/-! ### raise -/

@[simp] theorem raise_cfg (code : ResultCode) (s : State) : (raise code s).cfg = s.cfg := rfl
@[simp] theorem raise_remote (code : ResultCode) (s : State) : (raise code s).remote = s.remote := rfl
@[simp] theorem raise_latch (code : ResultCode) (s : State) : (raise code s).latch = s.latch := rfl
@[simp] theorem raise_tx (code : ResultCode) (s : State) : (raise code s).tx = { s.tx with phase := .idle } := rfl
@[simp] theorem raise_txOut (code : ResultCode) (s : State) : (raise code s).txOut = s.txOut := rfl
@[simp] theorem raise_status (code : ResultCode) (s : State) : (raise code s).status = { busy := false, done := true, result := code } := rfl
@[simp] theorem raise_activity (code : ResultCode) (s : State) : (raise code s).activity = .idle := rfl
@[simp] theorem raise_trace (code : ResultCode) (s : State) : (raise code s).trace = s.trace := rfl
@[simp] theorem raise_now (code : ResultCode) (s : State) : (raise code s).now = s.now := rfl
@[simp] theorem raise_store (code : ResultCode) (s : State) : (raise code s).store = s.store := rfl
@[simp] theorem raise_ports (code : ResultCode) (s : State) : (raise code s).ports = { s.ports with rsp := some { result := code, frame := none } } := rfl
@[simp] theorem raise_env (code : ResultCode) (s : State) : (raise code s).env = s.env := rfl
@[simp] theorem raise_draws (code : ResultCode) (s : State) : (raise code s).draws = s.draws := rfl

/-! ### withLineAnswers -/

@[simp] theorem withLineAnswers_cfg (as : List LineAnswer) (s : State) : (s.withLineAnswers as).cfg = s.cfg := rfl
@[simp] theorem withLineAnswers_remote (as : List LineAnswer) (s : State) : (s.withLineAnswers as).remote = s.remote := rfl
@[simp] theorem withLineAnswers_latch (as : List LineAnswer) (s : State) : (s.withLineAnswers as).latch = s.latch := rfl
@[simp] theorem withLineAnswers_tx (as : List LineAnswer) (s : State) : (s.withLineAnswers as).tx = s.tx := rfl
@[simp] theorem withLineAnswers_txOut (as : List LineAnswer) (s : State) : (s.withLineAnswers as).txOut = s.txOut := rfl
@[simp] theorem withLineAnswers_status (as : List LineAnswer) (s : State) : (s.withLineAnswers as).status = s.status := rfl
@[simp] theorem withLineAnswers_activity (as : List LineAnswer) (s : State) : (s.withLineAnswers as).activity = s.activity := rfl
@[simp] theorem withLineAnswers_trace (as : List LineAnswer) (s : State) : (s.withLineAnswers as).trace = s.trace := rfl
@[simp] theorem withLineAnswers_now (as : List LineAnswer) (s : State) : (s.withLineAnswers as).now = s.now := rfl
@[simp] theorem withLineAnswers_store (as : List LineAnswer) (s : State) : (s.withLineAnswers as).store = s.store := rfl
@[simp] theorem withLineAnswers_ports (as : List LineAnswer) (s : State) : (s.withLineAnswers as).ports = s.ports := rfl
@[simp] theorem withLineAnswers_env (as : List LineAnswer) (s : State) : (s.withLineAnswers as).env = { s.env with lineAnswers := as } := rfl
@[simp] theorem withLineAnswers_draws (as : List LineAnswer) (s : State) : (s.withLineAnswers as).draws = s.draws := rfl

/-! ### withStoreAnswers -/

@[simp] theorem withStoreAnswers_cfg (as : List StoreAnswer) (s : State) : (s.withStoreAnswers as).cfg = s.cfg := rfl
@[simp] theorem withStoreAnswers_remote (as : List StoreAnswer) (s : State) : (s.withStoreAnswers as).remote = s.remote := rfl
@[simp] theorem withStoreAnswers_latch (as : List StoreAnswer) (s : State) : (s.withStoreAnswers as).latch = s.latch := rfl
@[simp] theorem withStoreAnswers_tx (as : List StoreAnswer) (s : State) : (s.withStoreAnswers as).tx = s.tx := rfl
@[simp] theorem withStoreAnswers_txOut (as : List StoreAnswer) (s : State) : (s.withStoreAnswers as).txOut = s.txOut := rfl
@[simp] theorem withStoreAnswers_status (as : List StoreAnswer) (s : State) : (s.withStoreAnswers as).status = s.status := rfl
@[simp] theorem withStoreAnswers_activity (as : List StoreAnswer) (s : State) : (s.withStoreAnswers as).activity = s.activity := rfl
@[simp] theorem withStoreAnswers_trace (as : List StoreAnswer) (s : State) : (s.withStoreAnswers as).trace = s.trace := rfl
@[simp] theorem withStoreAnswers_now (as : List StoreAnswer) (s : State) : (s.withStoreAnswers as).now = s.now := rfl
@[simp] theorem withStoreAnswers_store (as : List StoreAnswer) (s : State) : (s.withStoreAnswers as).store = s.store := rfl
@[simp] theorem withStoreAnswers_ports (as : List StoreAnswer) (s : State) : (s.withStoreAnswers as).ports = s.ports := rfl
@[simp] theorem withStoreAnswers_env (as : List StoreAnswer) (s : State) : (s.withStoreAnswers as).env = { s.env with storeAnswers := as } := rfl
@[simp] theorem withStoreAnswers_draws (as : List StoreAnswer) (s : State) : (s.withStoreAnswers as).draws = s.draws := rfl

/-! ### withPending -/

@[simp] theorem withPending_cfg (ws : List PortWord) (s : State) : (s.withPending ws).cfg = s.cfg := rfl
@[simp] theorem withPending_remote (ws : List PortWord) (s : State) : (s.withPending ws).remote = s.remote := rfl
@[simp] theorem withPending_latch (ws : List PortWord) (s : State) : (s.withPending ws).latch = s.latch := rfl
@[simp] theorem withPending_tx (ws : List PortWord) (s : State) : (s.withPending ws).tx = s.tx := rfl
@[simp] theorem withPending_txOut (ws : List PortWord) (s : State) : (s.withPending ws).txOut = s.txOut := rfl
@[simp] theorem withPending_status (ws : List PortWord) (s : State) : (s.withPending ws).status = s.status := rfl
@[simp] theorem withPending_activity (ws : List PortWord) (s : State) : (s.withPending ws).activity = s.activity := rfl
@[simp] theorem withPending_trace (ws : List PortWord) (s : State) : (s.withPending ws).trace = s.trace := rfl
@[simp] theorem withPending_now (ws : List PortWord) (s : State) : (s.withPending ws).now = s.now := rfl
@[simp] theorem withPending_store (ws : List PortWord) (s : State) : (s.withPending ws).store = s.store := rfl
@[simp] theorem withPending_ports (ws : List PortWord) (s : State) : (s.withPending ws).ports = s.ports := rfl
@[simp] theorem withPending_env (ws : List PortWord) (s : State) : (s.withPending ws).env = { s.env with pending := ws } := rfl
@[simp] theorem withPending_draws (ws : List PortWord) (s : State) : (s.withPending ws).draws = s.draws := rfl

/-! ### withInputs -/

@[simp] theorem withInputs_cfg (xs : List Input) (s : State) : (s.withInputs xs).cfg = s.cfg := rfl
@[simp] theorem withInputs_remote (xs : List Input) (s : State) : (s.withInputs xs).remote = s.remote := rfl
@[simp] theorem withInputs_latch (xs : List Input) (s : State) : (s.withInputs xs).latch = s.latch := rfl
@[simp] theorem withInputs_tx (xs : List Input) (s : State) : (s.withInputs xs).tx = s.tx := rfl
@[simp] theorem withInputs_txOut (xs : List Input) (s : State) : (s.withInputs xs).txOut = s.txOut := rfl
@[simp] theorem withInputs_status (xs : List Input) (s : State) : (s.withInputs xs).status = s.status := rfl
@[simp] theorem withInputs_activity (xs : List Input) (s : State) : (s.withInputs xs).activity = s.activity := rfl
@[simp] theorem withInputs_trace (xs : List Input) (s : State) : (s.withInputs xs).trace = s.trace := rfl
@[simp] theorem withInputs_now (xs : List Input) (s : State) : (s.withInputs xs).now = s.now := rfl
@[simp] theorem withInputs_store (xs : List Input) (s : State) : (s.withInputs xs).store = s.store := rfl
@[simp] theorem withInputs_ports (xs : List Input) (s : State) : (s.withInputs xs).ports = s.ports := rfl
@[simp] theorem withInputs_env (xs : List Input) (s : State) : (s.withInputs xs).env = { s.env with inputs := xs } := rfl
@[simp] theorem withInputs_draws (xs : List Input) (s : State) : (s.withInputs xs).draws = s.draws := rfl

/-! ### answerCore -/

@[simp] theorem answerCore_cfg (r : StoreStatus × List StoreEntry) (s : State) : (answerCore r s).cfg = s.cfg := rfl
@[simp] theorem answerCore_remote (r : StoreStatus × List StoreEntry) (s : State) : (answerCore r s).remote = s.remote := rfl
@[simp] theorem answerCore_latch (r : StoreStatus × List StoreEntry) (s : State) : (answerCore r s).latch = s.latch := rfl
@[simp] theorem answerCore_tx (r : StoreStatus × List StoreEntry) (s : State) : (answerCore r s).tx = s.tx := rfl
@[simp] theorem answerCore_txOut (r : StoreStatus × List StoreEntry) (s : State) : (answerCore r s).txOut = s.txOut := rfl
@[simp] theorem answerCore_status (r : StoreStatus × List StoreEntry) (s : State) : (answerCore r s).status = s.status := rfl
@[simp] theorem answerCore_activity (r : StoreStatus × List StoreEntry) (s : State) : (answerCore r s).activity = s.activity := rfl
@[simp] theorem answerCore_trace (r : StoreStatus × List StoreEntry) (s : State) : (answerCore r s).trace = s.trace := rfl
@[simp] theorem answerCore_now (r : StoreStatus × List StoreEntry) (s : State) : (answerCore r s).now = s.now := rfl
@[simp] theorem answerCore_store (r : StoreStatus × List StoreEntry) (s : State) : (answerCore r s).store = r.2 := rfl
@[simp] theorem answerCore_ports (r : StoreStatus × List StoreEntry) (s : State) : (answerCore r s).ports = { s.ports with storeRsp := some { status := r.1, table := none } } := rfl
@[simp] theorem answerCore_env (r : StoreStatus × List StoreEntry) (s : State) : (answerCore r s).env = s.env := rfl
@[simp] theorem answerCore_draws (r : StoreStatus × List StoreEntry) (s : State) : (answerCore r s).draws = s.draws := rfl
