/-- Settles O17: the nibble is tested first, then the remote. -/
theorem sendRepeatWithoutRemoteIsBuildError : Obligations.SendRepeatWithoutRemoteIsBuildError := by
  intro s cmd reps hr
  refine ⟨fun c hc => ?_, fun hc => ?_⟩
  · rw [exec, execSendRepeat, sendRepeatOperation_noRemote (s := accept s) reps hc hr, raise_accept]
  · rw [exec, execSendRepeat, sendRepeatOperation_reserved (s := accept s) reps hc, raise_accept]

/-! ### The PERSIST of SEND_REPEAT, answered -/

/-- With an entry and a success of the store the PERSIST writes the code and SEND_REPEAT completes `OK` (R186, R187). -/
theorem persistContinue_succeeds {s : State} {e : StoreEntry} {as : List StoreAnswer}
    (hl : Store.lookup s.remote.address s.store = some e) (h : s.env.storeAnswers = .ok :: as) :
    persistContinue s = complete .ok none
      (answerCore (.success, Store.overwrite s.remote.address s.remote.rollingCode s.store) (s.withStoreAnswers as)) := by
  simp only [persistContinue, h, Store.persist_ok hl]

/-- Without an entry, or with a failure of the store, SEND_REPEAT ends with `StorageError` (R188, R203, R204). -/
theorem persistContinue_fails {s : State} {a : StoreAnswer} {as : List StoreAnswer}
    (hf : Store.lookup s.remote.address s.store = none ∨ a ≠ .ok) (h : s.env.storeAnswers = a :: as) :
    persistContinue s = raise .storageError
      (answerCore (Store.persist s.remote.address s.remote.rollingCode a s.store) (s.withStoreAnswers as)) := by
  simp only [persistContinue, h]
  cases hl : Store.lookup s.remote.address s.store with
  | none => rw [Store.persist_of_none hl]
  | some e => rw [Store.persist_fails hl _ (hf.resolve_left (by simp [hl]))]

/-- Settles O32: the whole send goes out, then the PERSIST of the advanced code succeeds. -/
theorem sendRepeatCompletes : Obligations.SendRepeatCompletes := by
  intro s cmd reps c e rest as hv hc hr hl hline hstore
  obtain ⟨p, hp, run⟩ := exec_sendRepeat_sent hv hc hr hline
  rw [persistContinue_succeeds (s := repeatSent s cmd reps c rest p) hl hstore] at run
  have written : Store.lookup s.remote.address (Store.overwrite s.remote.address (s.remote.rollingCode + 1) s.store)
      = some { e with rollingCode := s.remote.rollingCode + 1 } := by
    rw [Store.lookup_overwrite_self, hl, Option.map_some]
  exact ⟨_, run, rfl, rfl, level_send s.txOut s.cfg (remoteFrame s c) reps, hp, rfl, rfl, rfl, rfl, rfl, rfl, written,
    rfl, rfl, rfl, by constructor <;> rfl⟩

/-- Settles O34: the whole send goes out, then the PERSIST of the advanced code fails. -/
theorem storageErrorKeepsTheAdvance : Obligations.StorageErrorKeepsTheAdvance := by
  intro s cmd reps c rest a as hv hc hr hline hstore hf
  obtain ⟨p, -, run⟩ := exec_sendRepeat_sent hv hc hr hline
  rw [persistContinue_fails (s := repeatSent s cmd reps c rest p) hf hstore] at run
  refine ⟨_, run, rfl, rfl, level_send s.txOut s.cfg (remoteFrame s c) reps, rfl, rfl, rfl, rfl, rfl, rfl,
    fun hl => ?_, fun e hl => ?_, rfl, rfl, by constructor <;> rfl⟩
  · simp [repeatSent, afterOk, sendRepeatStart, Store.persist_of_none hl]
  · simp [repeatSent, afterOk, sendRepeatStart, Store.persist_fails hl _ (hf.resolve_left (by simp [hl]))]
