-- ==== Sys2Proof/Machine/CatalogFixed.lean ====
section
/-! DEFINITION. The fixed-opcode catalog operations (42_catalog_fixed.md, R95 to R114): for each, the pure function of the catalog and the meaning of its evaluation at the catalog port. The feedback flag is 1, but for RESUME and PAUSE (R63). None can be rejected (R115). -/

namespace Sys2Proof.Machine

/-- `NEXT` (R95): form ZERO. -/
def catNext : CatResult := .ok (encodeFrame 0x01 true paramZero)

/-- `NEXT` evaluated at the catalog port. -/
def execNextTrack (s : State) : Result := showCatalog catNext s

/-- `PREV` (R96): form ZERO. -/
def catPrev : CatResult := .ok (encodeFrame 0x02 true paramZero)

/-- `PREV` evaluated at the catalog port. -/
def execPrevTrack (s : State) : Result := showCatalog catPrev s

/-- `VOL_INC` (R97): form ZERO. -/
def catVolInc : CatResult := .ok (encodeFrame 0x04 true paramZero)

/-- `VOL_INC` evaluated at the catalog port. -/
def execVolInc (s : State) : Result := showCatalog catVolInc s

/-- `VOL_DEC` (R98): form ZERO. -/
def catVolDec : CatResult := .ok (encodeFrame 0x05 true paramZero)

/-- `VOL_DEC` evaluated at the catalog port. -/
def execVolDec (s : State) : Result := showCatalog catVolDec s

/-- `STANDBY` (R101): form ZERO. -/
def catStandby : CatResult := .ok (encodeFrame 0x0A true paramZero)

/-- `STANDBY` evaluated at the catalog port. -/
def execStandby (s : State) : Result := showCatalog catStandby s

/-- `NORMAL` (R102): form ZERO. -/
def catNormal : CatResult := .ok (encodeFrame 0x0B true paramZero)

/-- `NORMAL` evaluated at the catalog port. -/
def execNormal (s : State) : Result := showCatalog catNormal s

/-- `RESET` (R103): form ZERO. -/
def catReset : CatResult := .ok (encodeFrame 0x0C true paramZero)

/-- `RESET` evaluated at the catalog port. -/
def execReset (s : State) : Result := showCatalog catReset s

/-- `RESUME` (R104): form ZERO. -/
def catResume : CatResult := .ok (encodeFrame 0x0D false paramZero)

/-- `RESUME` evaluated at the catalog port. -/
def execResume (s : State) : Result := showCatalog catResume s

/-- `PAUSE` (R105): form ZERO. -/
def catPause : CatResult := .ok (encodeFrame 0x0E false paramZero)

/-- `PAUSE` evaluated at the catalog port. -/
def execPause (s : State) : Result := showCatalog catPause s

/-- `STOP_ADVERT` (R109): form ZERO. -/
def catStopAdvert : CatResult := .ok (encodeFrame 0x15 true paramZero)

/-- `STOP_ADVERT` evaluated at the catalog port. -/
def execStopAdvert (s : State) : Result := showCatalog catStopAdvert s

/-- `STOP` (R110): form ZERO. -/
def catStop : CatResult := .ok (encodeFrame 0x16 true paramZero)

/-- `STOP` evaluated at the catalog port. -/
def execStop (s : State) : Result := showCatalog catStop s

/-- `RANDOM_ALL` (R112): form ZERO. -/
def catRandomAll : CatResult := .ok (encodeFrame 0x18 true paramZero)

/-- `RANDOM_ALL` evaluated at the catalog port. -/
def execRandomAll (s : State) : Result := showCatalog catRandomAll s

/-- `SET_EQ p` (R99): form P16. -/
def catSetEq (p : Word) : CatResult := .ok (encodeFrame 0x07 true (paramP16 p))

/-- `SET_EQ` evaluated at the catalog port. -/
def execSetEq (p : Word) (s : State) : Result := showCatalog (catSetEq p) s

/-- `LOOP_MODE p` (R100): form P16. -/
def catLoopMode (p : Word) : CatResult := .ok (encodeFrame 0x08 true (paramP16 p))

/-- `LOOP_MODE` evaluated at the catalog port. -/
def execLoopMode (p : Word) (s : State) : Result := showCatalog (catLoopMode p) s

/-- `REPEAT_PLAY p` (R106): form P16. -/
def catRepeatPlay (p : Word) : CatResult := .ok (encodeFrame 0x11 true (paramP16 p))

/-- `REPEAT_PLAY` evaluated at the catalog port. -/
def execRepeatPlay (p : Word) (s : State) : Result := showCatalog (catRepeatPlay p) s

/-- `PLAY_MP3_FOLDER p` (R107): form P16. -/
def catPlayMp3Folder (p : Word) : CatResult := .ok (encodeFrame 0x12 true (paramP16 p))

/-- `PLAY_MP3_FOLDER` evaluated at the catalog port. -/
def execPlayMp3Folder (p : Word) (s : State) : Result := showCatalog (catPlayMp3Folder p) s

/-- `INSERT_ADVERT p` (R108): form P16. -/
def catInsertAdvert (p : Word) : CatResult := .ok (encodeFrame 0x13 true (paramP16 p))

/-- `INSERT_ADVERT` evaluated at the catalog port. -/
def execInsertAdvert (p : Word) (s : State) : Result := showCatalog (catInsertAdvert p) s

/-- `REPEAT_FOLDER p` (R111): form P16. -/
def catRepeatFolder (p : Word) : CatResult := .ok (encodeFrame 0x17 true (paramP16 p))

/-- `REPEAT_FOLDER` evaluated at the catalog port. -/
def execRepeatFolder (p : Word) (s : State) : Result := showCatalog (catRepeatFolder p) s

/-- `REPEAT_CURRENT p` (R113): form P16. -/
def catRepeatCurrent (p : Word) : CatResult := .ok (encodeFrame 0x19 true (paramP16 p))

/-- `REPEAT_CURRENT` evaluated at the catalog port. -/
def execRepeatCurrent (p : Word) (s : State) : Result := showCatalog (catRepeatCurrent p) s

/-- `SET_DAC p` (R114): form P16. -/
def catSetDac (p : Word) : CatResult := .ok (encodeFrame 0x1A true (paramP16 p))

/-- `SET_DAC` evaluated at the catalog port. -/
def execSetDac (p : Word) (s : State) : Result := showCatalog (catSetDac p) s

end Sys2Proof.Machine
end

* _Required action_
All lines in the listing above from the line containing "SEND_REPEAT, answered -/" to the line containing "code fails. -/", inclusive, should be retyped exactly; no other lines should appear.

* _Solved exercise_
/-! ### The PERSIST of SEND_REPEAT, answered -/

/-- With an entry and a success of the store the PERSIST writes the code and SEND_REPEAT completes `OK` (R186, R187). -/
theorem persistContinue_succeeds {s : State} {e : StoreEntry} {as : List StoreAnswer}
    (hl : Store.lookup s.remote.address s.store = some e) (h : s.env.storeAnswers = .ok :: as) :
    persistContinue s = complete .ok none
      (answerCore (.success, Store.overwrite s.remote.address s.remote.rollingCode s.store) (s.withStoreAnswers as)) := by
  simp only [persistContinue, h, Store.persist_ok hl]

/-- Without an entry, or with a failure of the store, SEND_REPEAT ends with `StorageError` (R188, R203, R204). -/
theorem persistContinue_fails {s : State} {a : StoreAnswer} {as : List StoreAnswer}
    (hf : Store.lookup s.remote.address s.store = none ∨ a ≠ .ok) (h : s.env.storeAnswers = a :: as) :
    persistContinue s = raise .storageError
      (answerCore (Store.persist s.remote.address s.remote.rollingCode a s.store) (s.withStoreAnswers as)) := by
  simp only [persistContinue, h]
  cases hl : Store.lookup s.remote.address s.store with
  | none => rw [Store.persist_of_none hl]
  | some e => rw [Store.persist_fails hl _ (hf.resolve_left (by simp [hl]))]

/-- Settles O32: the whole send goes out, then the PERSIST of the advanced code succeeds. -/
theorem sendRepeatCompletes : Obligations.SendRepeatCompletes := by
  intro s cmd reps c e rest as hv hc hr hl hline hstore
  obtain ⟨p, hp, run⟩ := exec_sendRepeat_sent hv hc hr hline
  rw [persistContinue_succeeds (s := repeatSent s cmd reps c rest p) hl hstore] at run
  have written : Store.lookup s.remote.address (Store.overwrite s.remote.address (s.remote.rollingCode + 1) s.store)
      = some { e with rollingCode := s.remote.rollingCode + 1 } := by
    rw [Store.lookup_overwrite_self, hl, Option.map_some]
  exact ⟨_, run, rfl, rfl, level_send s.txOut s.cfg (remoteFrame s c) reps, hp, rfl, rfl, rfl, rfl, rfl, rfl, written,
    rfl, rfl, rfl, by constructor <;> rfl⟩

/-- Settles O34: the whole send goes out, then the PERSIST of the advanced code fails. -/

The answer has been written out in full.